──────── EXTRACTED RECORDS

-- ==== Sys2Proof/Decode.lean ====
section
/-! DEFINITION. The decoder of bundles, packets and request blocks, total on any bits, and after it the
encoder, both written from the encoding tables of 06 to 11 and 19. A slot decodes in two steps: the fields that
its opcode uses are read into an instruction (no instruction: an unassigned encoding), and the instruction's own
encoding is compared with the slot (a difference: a non-zero reserved or unused field). -/

namespace Sys2Proof

/-! ## Slot formats (R164) -/

/-- The fields of slot S. -/
structure SF where
  op : BitVec 8
  d : BitVec 6
  a : BitVec 6
  b : BitVec 6
  q : BitVec 4
  imm : BitVec 34
  deriving DecidableEq, Repr
/-- The fields of slots V0 and V1. -/
structure VF where
  op : BitVec 8
  t : BitVec 3
  d : BitVec 5
  a : BitVec 5
  b : BitVec 5
  c : BitVec 5
  g : BitVec 3
  z : BitVec 1
  imm : BitVec 29
  deriving DecidableEq, Repr
/-- The fields of slot M. -/
structure MF where
  op : BitVec 8
  d : BitVec 3
  pa : BitVec 3
  pb : BitVec 3
  pc : BitVec 3
  f : BitVec 4
  imm : BitVec 24
  deriving DecidableEq, Repr
/-- The fields of slots C0 and C1. -/
structure CF where
  op : BitVec 8
  sa : BitVec 6
  sb : BitVec 6
  sc : BitVec 6
  yw : BitVec 1
  sf : BitVec 1
  scope : BitVec 2
  tag : BitVec 6
  imm : BitVec 12
  deriving DecidableEq, Repr

/-- Slot S by its fields (R164). -/
def SF.ofWord (w : BitVec 64) : SF :=
  ⟨bits w 56 8, bits w 50 6, bits w 44 6, bits w 38 6, bits w 34 4, bits w 0 34⟩
/-- The bits of slot S (R164). -/
def SF.toWord (f : SF) : BitVec 64 := f.op ++ f.d ++ f.a ++ f.b ++ f.q ++ f.imm
/-- A vector slot by its fields (R164). -/
def VF.ofWord (w : BitVec 64) : VF :=
  ⟨bits w 56 8, bits w 53 3, bits w 48 5, bits w 43 5, bits w 38 5, bits w 33 5, bits w 30 3, bits w 29 1, bits w 0 29⟩
/-- The bits of a vector slot (R164). -/
def VF.toWord (f : VF) : BitVec 64 := f.op ++ f.t ++ f.d ++ f.a ++ f.b ++ f.c ++ f.g ++ f.z ++ f.imm
/-- Slot M by its fields (R164). -/
def MF.ofWord (w : BitVec 48) : MF :=
  ⟨bits w 40 8, bits w 37 3, bits w 34 3, bits w 31 3, bits w 28 3, bits w 24 4, bits w 0 24⟩
/-- The bits of slot M (R164). -/
def MF.toWord (f : MF) : BitVec 48 := f.op ++ f.d ++ f.pa ++ f.pb ++ f.pc ++ f.f ++ f.imm
/-- A copy slot by its fields (R164). -/
def CF.ofWord (w : BitVec 48) : CF :=
  ⟨bits w 40 8, bits w 34 6, bits w 28 6, bits w 22 6, bits w 21 1, bits w 20 1, bits w 18 2, bits w 12 6, bits w 0 12⟩
/-- The bits of a copy slot (R164). -/
def CF.toWord (f : CF) : BitVec 48 :=
  f.op ++ f.sa ++ f.sb ++ f.sc ++ f.yw ++ f.sf ++ f.scope ++ f.tag ++ f.imm

/-! ## Codes of the closed sets -/

/-- T of R164. -/
def VTy.code : VTy → BitVec 3
  | .f32 => 0 | .bf16 => 1 | .f16 => 2 | .f64 => 3 | .i32 => 4 | .i16 => 5 | .i8 => 6
/-- T of R164; 111 is unassigned. -/
def VTy.ofCode (x : BitVec 3) : Option VTy :=
  match x.toNat with
  | 0 => some .f32 | 1 => some .bf16 | 2 => some .f16 | 3 => some .f64 | 4 => some .i32 | 5 => some .i16
  | 6 => some .i8 | _ => none
/-- IMM[1:0] of R186. -/
def SFmt.code : SFmt → BitVec 2
  | .f64 => 0 | .f32 => 1 | .f16 => 2 | .bf16 => 3
/-- IMM[1:0] of R186. -/
def SFmt.ofCode (x : BitVec 2) : SFmt :=
  match x.toNat with
  | 0 => .f64 | 1 => .f32 | 2 => .f16 | _ => .bf16
/-- Type codes of R189. -/
def CvtTy.code : CvtTy → BitVec 3
  | .f64 => 0 | .f32 => 1 | .f16 => 2 | .bf16 => 3 | .i64 => 4 | .u64 => 5 | .i32 => 6 | .u32 => 7
/-- Type codes of R189. -/
def CvtTy.ofCode (x : BitVec 3) : CvtTy :=
  match x.toNat with
  | 0 => .f64 | 1 => .f32 | 2 => .f16 | 3 => .bf16 | 4 => .i64 | 5 => .u64 | 6 => .i32 | _ => .u32
/-- Rounding codes of R77. -/
def RMode.code : RMode → BitVec 3
  | .rne => 0 | .rtz => 1 | .rdn => 2 | .rup => 3 | .rna => 4
/-- Rounding codes of R77; 5 to 7 are unassigned. -/
def RMode.ofCode (x : BitVec 3) : Option RMode :=
  match x.toNat with
  | 0 => some .rne | 1 => some .rtz | 2 => some .rdn | 3 => some .rup | 4 => some .rna | _ => none
/-- Q[2:1] of R180. -/
def ICond.code : ICond → BitVec 2
  | .eq => 0 | .ne => 1 | .lt => 2 | .ge => 3
/-- Q[2:1] of R180. -/
def ICond.ofCode (x : BitVec 2) : ICond :=
  match x.toNat with
  | 0 => .eq | 1 => .ne | 2 => .lt | _ => .ge
/-- Conditions of R188. -/
def FCond.code : FCond → BitVec 3
  | .eq => 0 | .ne => 1 | .lt => 2 | .le => 3 | .gt => 4 | .ge => 5 | .un => 6 | .ord => 7
/-- Conditions of R188. -/
def FCond.ofCode (x : BitVec 3) : FCond :=
  match x.toNat with
  | 0 => .eq | 1 => .ne | 2 => .lt | 3 => .le | 4 => .gt | 5 => .ge | 6 => .un | _ => .ord
/-- SIZE of R222. -/
def MSize.code : MSize → BitVec 2
  | .b => 0 | .h => 1 | .w => 2 | .d => 3
/-- SIZE of R222. -/
def MSize.ofCode (x : BitVec 2) : MSize :=
  match x.toNat with
  | 0 => .b | 1 => .h | 2 => .w | _ => .d
/-- Scopes of R130. -/
def Scope.code : Scope → BitVec 2
  | .grove => 0 | .package => 1 | .domain => 2 | .system => 3
/-- Scopes of R130. -/
def Scope.ofCode (x : BitVec 2) : Scope :=
  match x.toNat with
  | 0 => .grove | 1 => .package | 2 => .domain | _ => .system
/-- Orderings of R129, Q[3:2] of R234. -/
def Ordering4.code : Ordering4 → BitVec 2
  | .rlx => 0 | .acq => 1 | .rel => 2 | .ar => 3
/-- Orderings of R129. -/
def Ordering4.ofCode (x : BitVec 2) : Ordering4 :=
  match x.toNat with
  | 0 => .rlx | 1 => .acq | 2 => .rel | _ => .ar
/-- Operations of R236. -/
def RedOp.code : RedOp → BitVec 6
  | .add => 0 | .min => 1 | .max => 2 | .minn => 3 | .maxn => 4 | .and => 5 | .or => 6 | .xor => 7 | .fadd => 8
/-- Operations of R236; the rest are unassigned. -/
def RedOp.ofCode (x : BitVec 6) : Option RedOp :=
  match x.toNat with
  | 0 => some .add | 1 => some .min | 2 => some .max | 3 => some .minn | 4 => some .maxn | 5 => some .and
  | 6 => some .or | 7 => some .xor | 8 => some .fadd | _ => none
/-- Qualifiers .w and .c (R222, R226). -/
def FeLoad.code : FeLoad → Nat
  | .w => 0 | .c => 1
/-- Qualifiers .w and .c. -/
def FeLoad.ofCode : Nat → Option FeLoad
  | 0 => some .w | 1 => some .c | _ => none
/-- Qualifiers .f, .e and .wf (R222, R226). -/
def FeStore.code : FeStore → Nat
  | .f => 0 | .e => 1 | .wf => 2
/-- Qualifiers .f, .e and .wf. -/
def FeStore.ofCode : Nat → Option FeStore
  | 0 => some .f | 1 => some .e | 2 => some .wf | _ => none
/-- Signal operations (R244). -/
def SigOp.code : SigOp → Nat
  | .store => 0 | .add => 1 | .umax => 2
/-- Signal operations; 3 is unassigned. -/
def SigOp.ofCode : Nat → Option SigOp
  | 0 => some .store | 1 => some .add | 2 => some .umax | _ => none
/-- Patterns of VSHUF (R214). -/
def Shuf.code : Shuf → BitVec 3
  | .ziplo => 0 | .ziphi => 1 | .unzeven => 2 | .unzodd => 3
/-- Patterns of VSHUF; 4 to 7 are unassigned. -/
def Shuf.ofCode (x : BitVec 3) : Option Shuf :=
  match x.toNat with
  | 0 => some .ziplo | 1 => some .ziphi | 2 => some .unzeven | 3 => some .unzodd | _ => none
/-- Types of MACCADD (R271). -/
def AccTy.code : AccTy → BitVec 2
  | .f32 => 0 | .f64 => 1 | .i32 => 2
/-- Types of MACCADD; 3 is unassigned. -/
def AccTy.ofCode (x : BitVec 2) : Option AccTy :=
  match x.toNat with
  | 0 => some .f32 | 1 => some .f64 | 2 => some .i32 | _ => none
/-- Modes of MCVTACC (R271). -/
def AccCvt.code : AccCvt → BitVec 2
  | .f32OfI32 => 0 | .i32OfF32 => 1 | .bf16 => 2 | .f16 => 3
/-- Modes of MCVTACC. -/
def AccCvt.ofCode (x : BitVec 2) : AccCvt :=
  match x.toNat with
  | 0 => .f32OfI32 | 1 => .i32OfF32 | 2 => .bf16 | _ => .f16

────────────────

__PROBLEM DETAILS__. Scan the data above for the word "unzodd", then copy every line that holds it.

__SOLUTION FOR THIS TASK__.
  | .ziplo => 0 | .ziphi => 1 | .unzeven => 2 | .unzodd => 3
  | 0 => some .ziplo | 1 => some .ziphi | 2 => some .unzeven | 3 => some .unzodd | _ => none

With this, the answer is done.